La fiscalía acusa a Donald Trump de orquestar un “plan delictivo” para cometer fraude electoral en 2016, según argumentó en el primer juicio penal a un ex presidente estadounidense. El fiscal Matthew Colangelo sostuvo que Trump “orquestó un plan delictivo para influir en la elección presidencial de 2016”, calificándolo como fraude electoral.
Trump enfrenta cargos por 34 delitos de fraude contable relacionados con el pago de 130 mil dólares a la ex actriz de cine porno Stormy Daniels para silenciar un supuesto encuentro sexual ocurrido durante la campaña de 2016.
Si es declarado culpable, Trump podría enfrentar hasta cuatro años de cárcel e incluso ser despojado de su derecho a voto. Además, podría convertirse en el primer mandatario que gobierna desde la cárcel si gana las elecciones de noviembre contra el actual presidente Joe Biden.
La defensa de Trump, representada por el abogado Todd Blanche, argumenta que no hay nada incorrecto en intentar influir en unas elecciones, considerándolo un acto democrático.
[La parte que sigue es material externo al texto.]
-- ==== Sys2Proof/Machine/IndexMemory.lean ====
section
/-! DEFINITION. Index register, decimal and block load and store instructions (43_index_memory.md). -/

namespace Sys2Proof.Machine

/-- The shape of the instructions that write `i`. -/
def writeIndex (a : Word) (s : State) : Result := finish .next { s with i := a }

/-- The shape of the instructions that store bytes at `i`: the whole range is checked first (R127); `i` stays (R120). -/
def storeAtI (bytes : List Byte) (s : State) : Result :=
  withRange bytes.length s
    (finish .next { s with mem := s.mem.writeBytes s.i.toNat bytes })

/-- `LD I,nnn` (R121). -/
def execLdI (nnn : Addr12) (s : State) : Result := writeIndex (zextNnn nnn) s

/-- `ADD I,Vx` (R122): 16 bits, no mask, no flag. -/
def execAddI (x : Nibble) (s : State) : Result := writeIndex (s.i + zextByte (s.reg x)) s

/-- `LD F,Vx` (R123, C4): the whole byte times 5. -/
def execLdF (x : Nibble) (s : State) : Result := writeIndex (zextByte (s.reg x) * 5) s

/-- `LD B,Vx` (R124). -/
def execLdB (x : Nibble) (s : State) : Result := storeAtI (decimalDigits (s.reg x)) s

/-- `LD [I],Vx` (R125): `v[0] .. v[x]`, inclusive. -/
def execStoreRegs (x : Nibble) (s : State) : Result := storeAtI (s.regsBelow (x.toNat + 1)) s

/-- `LD Vx,[I]` (R126): `v[0] .. v[x]`, inclusive. -/
def execLoadRegs (x : Nibble) (s : State) : Result :=
  withRange (x.toNat + 1) s
    (finish .next (s.setRegsFrom 0 (s.mem.readBytes s.i.toNat (x.toNat + 1))))

end Sys2Proof.Machine
end

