-- ==== Sys2Proof/Laws/PerInstr.lean ====
section
/-! SUPPORT. One lemma per constructor: the encoded word holds the major opcode and every operand in its own field. -/

namespace Sys2Proof.Laws.FieldsInPlace

/-- The word of an instruction holds its major opcode in nibble 0 and each operand in the field 30_encoding.md R46 and
R47 give it; the default no-op is its own word. -/
def Statement : Instr → Prop
  | .cls => fieldOp (encodeWord .cls) = 0x0
  | .ret => fieldOp (encodeWord .ret) = 0x0
  | .jp nnn => fieldOp (encodeWord (.jp nnn)) = 0x1 ∧ fieldNnn (encodeWord (.jp nnn)) = nnn
  | .call nnn => fieldOp (encodeWord (.call nnn)) = 0x2 ∧ fieldNnn (encodeWord (.call nnn)) = nnn
  | .seImm x kk =>
    fieldOp (encodeWord (.seImm x kk)) = 0x3 ∧
    fieldX (encodeWord (.seImm x kk)) = x ∧
    fieldKk (encodeWord (.seImm x kk)) = kk
  | .sneImm x kk =>
    fieldOp (encodeWord (.sneImm x kk)) = 0x4 ∧
    fieldX (encodeWord (.sneImm x kk)) = x ∧
    fieldKk (encodeWord (.sneImm x kk)) = kk
  | .seReg x y =>
    fieldOp (encodeWord (.seReg x y)) = 0x5 ∧
    fieldX (encodeWord (.seReg x y)) = x ∧
    fieldY (encodeWord (.seReg x y)) = y
  | .ldImm x kk =>
    fieldOp (encodeWord (.ldImm x kk)) = 0x6 ∧
    fieldX (encodeWord (.ldImm x kk)) = x ∧
    fieldKk (encodeWord (.ldImm x kk)) = kk
  | .addImm x kk =>
    fieldOp (encodeWord (.addImm x kk)) = 0x7 ∧
    fieldX (encodeWord (.addImm x kk)) = x ∧
    fieldKk (encodeWord (.addImm x kk)) = kk
  | .ldReg x y =>
    fieldOp (encodeWord (.ldReg x y)) = 0x8 ∧
    fieldX (encodeWord (.ldReg x y)) = x ∧
    fieldY (encodeWord (.ldReg x y)) = y
  | .orReg x y =>
    fieldOp (encodeWord (.orReg x y)) = 0x8 ∧
    fieldX (encodeWord (.orReg x y)) = x ∧
    fieldY (encodeWord (.orReg x y)) = y
  | .andReg x y =>
    fieldOp (encodeWord (.andReg x y)) = 0x8 ∧
    fieldX (encodeWord (.andReg x y)) = x ∧
    fieldY (encodeWord (.andReg x y)) = y
  | .xorReg x y =>
    fieldOp (encodeWord (.xorReg x y)) = 0x8 ∧
    fieldX (encodeWord (.xorReg x y)) = x ∧
    fieldY (encodeWord (.xorReg x y)) = y
  | .addReg x y =>
    fieldOp (encodeWord (.addReg x y)) = 0x8 ∧
    fieldX (encodeWord (.addReg x y)) = x ∧
    fieldY (encodeWord (.addReg x y)) = y
  | .subReg x y =>
    fieldOp (encodeWord (.subReg x y)) = 0x8 ∧
    fieldX (encodeWord (.subReg x y)) = x ∧
    fieldY (encodeWord (.subReg x y)) = y
  | .shr x y =>
    fieldOp (encodeWord (.shr x y)) = 0x8 ∧ fieldX (encodeWord (.shr x y)) = x ∧ fieldY (encodeWord (.shr x y)) = y
  | .subnReg x y =>
    fieldOp (encodeWord (.subnReg x y)) = 0x8 ∧
    fieldX (encodeWord (.subnReg x y)) = x ∧
    fieldY (encodeWord (.subnReg x y)) = y
  | .shl x y =>
    fieldOp (encodeWord (.shl x y)) = 0x8 ∧ fieldX (encodeWord (.shl x y)) = x ∧ fieldY (encodeWord (.shl x y)) = y
  | .sneReg x y =>
    fieldOp (encodeWord (.sneReg x y)) = 0x9 ∧
    fieldX (encodeWord (.sneReg x y)) = x ∧
    fieldY (encodeWord (.sneReg x y)) = y
  | .ldI nnn => fieldOp (encodeWord (.ldI nnn)) = 0xA ∧ fieldNnn (encodeWord (.ldI nnn)) = nnn
  | .jpV0 nnn => fieldOp (encodeWord (.jpV0 nnn)) = 0xB ∧ fieldNnn (encodeWord (.jpV0 nnn)) = nnn
  | .rnd x kk =>
    fieldOp (encodeWord (.rnd x kk)) = 0xC ∧
    fieldX (encodeWord (.rnd x kk)) = x ∧
    fieldKk (encodeWord (.rnd x kk)) = kk
  | .drw x y n =>
    fieldOp (encodeWord (.drw x y n)) = 0xD ∧
    fieldX (encodeWord (.drw x y n)) = x ∧
    fieldY (encodeWord (.drw x y n)) = y ∧
    fieldN (encodeWord (.drw x y n)) = n
  | .skp x => fieldOp (encodeWord (.skp x)) = 0xE ∧ fieldX (encodeWord (.skp x)) = x
  | .sknp x => fieldOp (encodeWord (.sknp x)) = 0xE ∧ fieldX (encodeWord (.sknp x)) = x
  | .ldVxDT x => fieldOp (encodeWord (.ldVxDT x)) = 0xF ∧ fieldX (encodeWord (.ldVxDT x)) = x
  | .ldVxK x => fieldOp (encodeWord (.ldVxK x)) = 0xF ∧ fieldX (encodeWord (.ldVxK x)) = x
  | .ldDTVx x => fieldOp (encodeWord (.ldDTVx x)) = 0xF ∧ fieldX (encodeWord (.ldDTVx x)) = x
  | .ldSTVx x => fieldOp (encodeWord (.ldSTVx x)) = 0xF ∧ fieldX (encodeWord (.ldSTVx x)) = x
  | .addI x => fieldOp (encodeWord (.addI x)) = 0xF ∧ fieldX (encodeWord (.addI x)) = x
  | .ldF x => fieldOp (encodeWord (.ldF x)) = 0xF ∧ fieldX (encodeWord (.ldF x)) = x
  | .ldB x => fieldOp (encodeWord (.ldB x)) = 0xF ∧ fieldX (encodeWord (.ldB x)) = x
  | .storeRegs x => fieldOp (encodeWord (.storeRegs x)) = 0xF ∧ fieldX (encodeWord (.storeRegs x)) = x
  | .loadRegs x => fieldOp (encodeWord (.loadRegs x)) = 0xF ∧ fieldX (encodeWord (.loadRegs x)) = x
  | .nop w => encodeWord (.nop w) = w

/-- A field cut out of a concatenation of four digits. -/
theorem fields_word4 (a b c d : Nibble) :
    fieldOp (word4 a b c d) = a ∧ fieldX (word4 a b c d) = b ∧ fieldY (word4 a b c d) = c ∧
      fieldN (word4 a b c d) = d := by
  refine ⟨?_, ?_, ?_, ?_⟩ <;> (ext k hk; simp [word4, fieldOp, fieldX, fieldY, fieldN]; grind)

/-- A field cut out of a digit, `x` and `kk`. -/
theorem fields_wordXkk (a x : Nibble) (kk : Byte) :
    fieldOp (wordXkk a x kk) = a ∧ fieldX (wordXkk a x kk) = x ∧ fieldKk (wordXkk a x kk) = kk := by
  refine ⟨?_, ?_, ?_⟩ <;> (ext k hk; simp [wordXkk, fieldOp, fieldX, fieldKk]; grind)

/-- A field cut out of a digit and `nnn`. -/
theorem fields_wordNnn (a : Nibble) (nnn : Addr12) :
    fieldOp (wordNnn a nnn) = a ∧ fieldNnn (wordNnn a nnn) = nnn := by
  refine ⟨?_, ?_⟩ <;> (ext k hk; simp [wordNnn, fieldOp, fieldNnn]; grind)

theorem cls : Statement .cls := (fields_word4 _ _ _ _).1
theorem ret : Statement .ret := (fields_word4 _ _ _ _).1
theorem jp (nnn : Addr12) : Statement (.jp nnn) := fields_wordNnn _ _
theorem call (nnn : Addr12) : Statement (.call nnn) := fields_wordNnn _ _
theorem seImm (x : Nibble) (kk : Byte) : Statement (.seImm x kk) := fields_wordXkk _ _ _
theorem sneImm (x : Nibble) (kk : Byte) : Statement (.sneImm x kk) := fields_wordXkk _ _ _
theorem seReg (x y : Nibble) : Statement (.seReg x y) := let h := fields_word4 _ _ _ _; ⟨h.1, h.2.1, h.2.2.1⟩
theorem ldImm (x : Nibble) (kk : Byte) : Statement (.ldImm x kk) := fields_wordXkk _ _ _
theorem addImm (x : Nibble) (kk : Byte) : Statement (.addImm x kk) := fields_wordXkk _ _ _
theorem ldReg (x y : Nibble) : Statement (.ldReg x y) := let h := fields_word4 _ _ _ _; ⟨h.1, h.2.1, h.2.2.1⟩
theorem orReg (x y : Nibble) : Statement (.orReg x y) := let h := fields_word4 _ _ _ _; ⟨h.1, h.2.1, h.2.2.1⟩
theorem andReg (x y : Nibble) : Statement (.andReg x y) := let h := fields_word4 _ _ _ _; ⟨h.1, h.2.1, h.2.2.1⟩
theorem xorReg (x y : Nibble) : Statement (.xorReg x y) := let h := fields_word4 _ _ _ _; ⟨h.1, h.2.1, h.2.2.1⟩
theorem addReg (x y : Nibble) : Statement (.addReg x y) := let h := fields_word4 _ _ _ _; ⟨h.1, h.2.1, h.2.2.1⟩
theorem subReg (x y : Nibble) : Statement (.subReg x y) := let h := fields_word4 _ _ _ _; ⟨h.1, h.2.1, h.2.2.1⟩
theorem shr (x y : Nibble) : Statement (.shr x y) := let h := fields_word4 _ _ _ _; ⟨h.1, h.2.1, h.2.2.1⟩
theorem subnReg (x y : Nibble) : Statement (.subnReg x y) := let h := fields_word4 _ _ _ _; ⟨h.1, h.2.1, h.2.2.1⟩
theorem shl (x y : Nibble) : Statement (.shl x y) := let h := fields_word4 _ _ _ _; ⟨h.1, h.2.1, h.2.2.1⟩
theorem sneReg (x y : Nibble) : Statement (.sneReg x y) := let h := fields_word4 _ _ _ _; ⟨h.1, h.2.1, h.2.2.1⟩
theorem ldI (nnn : Addr12) : Statement (.ldI nnn) := fields_wordNnn _ _
theorem jpV0 (nnn : Addr12) : Statement (.jpV0 nnn) := fields_wordNnn _ _
theorem rnd (x : Nibble) (kk : Byte) : Statement (.rnd x kk) := fields_wordXkk _ _ _
theorem drw (x y n : Nibble) : Statement (.drw x y n) := fields_word4 _ _ _ _
theorem skp (x : Nibble) : Statement (.skp x) := let h := fields_word4 _ _ _ _; ⟨h.1, h.2.1⟩
theorem sknp (x : Nibble) : Statement (.sknp x) := let h := fields_word4 _ _ _ _; ⟨h.1, h.2.1⟩
theorem ldVxDT (x : Nibble) : Statement (.ldVxDT x) := let h := fields_word4 _ _ _ _; ⟨h.1, h.2.1⟩
theorem ldVxK (x : Nibble) : Statement (.ldVxK x) := let h := fields_word4 _ _ _ _; ⟨h.1, h.2.1⟩
theorem ldDTVx (x : Nibble) : Statement (.ldDTVx x) := let h := fields_word4 _ _ _ _; ⟨h.1, h.2.1⟩
theorem ldSTVx (x : Nibble) : Statement (.ldSTVx x) := let h := fields_word4 _ _ _ _; ⟨h.1, h.2.1⟩
theorem addI (x : Nibble) : Statement (.addI x) := let h := fields_word4 _ _ _ _; ⟨h.1, h.2.1⟩
theorem ldF (x : Nibble) : Statement (.ldF x) := let h := fields_word4 _ _ _ _; ⟨h.1, h.2.1⟩
theorem ldB (x : Nibble) : Statement (.ldB x) := let h := fields_word4 _ _ _ _; ⟨h.1, h.2.1⟩
theorem storeRegs (x : Nibble) : Statement (.storeRegs x) := let h := fields_word4 _ _ _ _; ⟨h.1, h.2.1⟩
theorem loadRegs (x : Nibble) : Statement (.loadRegs x) := let h := fields_word4 _ _ _ _; ⟨h.1, h.2.1⟩
theorem nop (w : Word) : Statement (.nop w) := rfl

end Sys2Proof.Laws.FieldsInPlace
end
Blanche afirma que Trump está “revestido de inocencia”.
La fiscalía cuestiona la credibilidad de los acusadores, especialmente del ex abogado personal de Trump, Michael Cohen, quien se declaró culpable en 2018 por violación de financiamiento de campaña entre otros cargos.
La causa también incluye otros acuerdos similares al de Daniels para tapar potenciales escándalos, como el de una antigua modelo de Playboy y un conserje que afirmó que Trump había tenido un hijo fuera del matrimonio.
Los fiscales planean llamar a declarar a antiguos colaboradores de Trump, como David Pecker, ex presidente de la empresa editora del National Enquirer, quien compró historias susceptibles de afectar al magnate durante su campaña electoral.
Trump se enfrenta a otras tres causas penales, dos de ellas por cargos más graves, que se han retrasado y es poco probable que se celebren antes de las elecciones.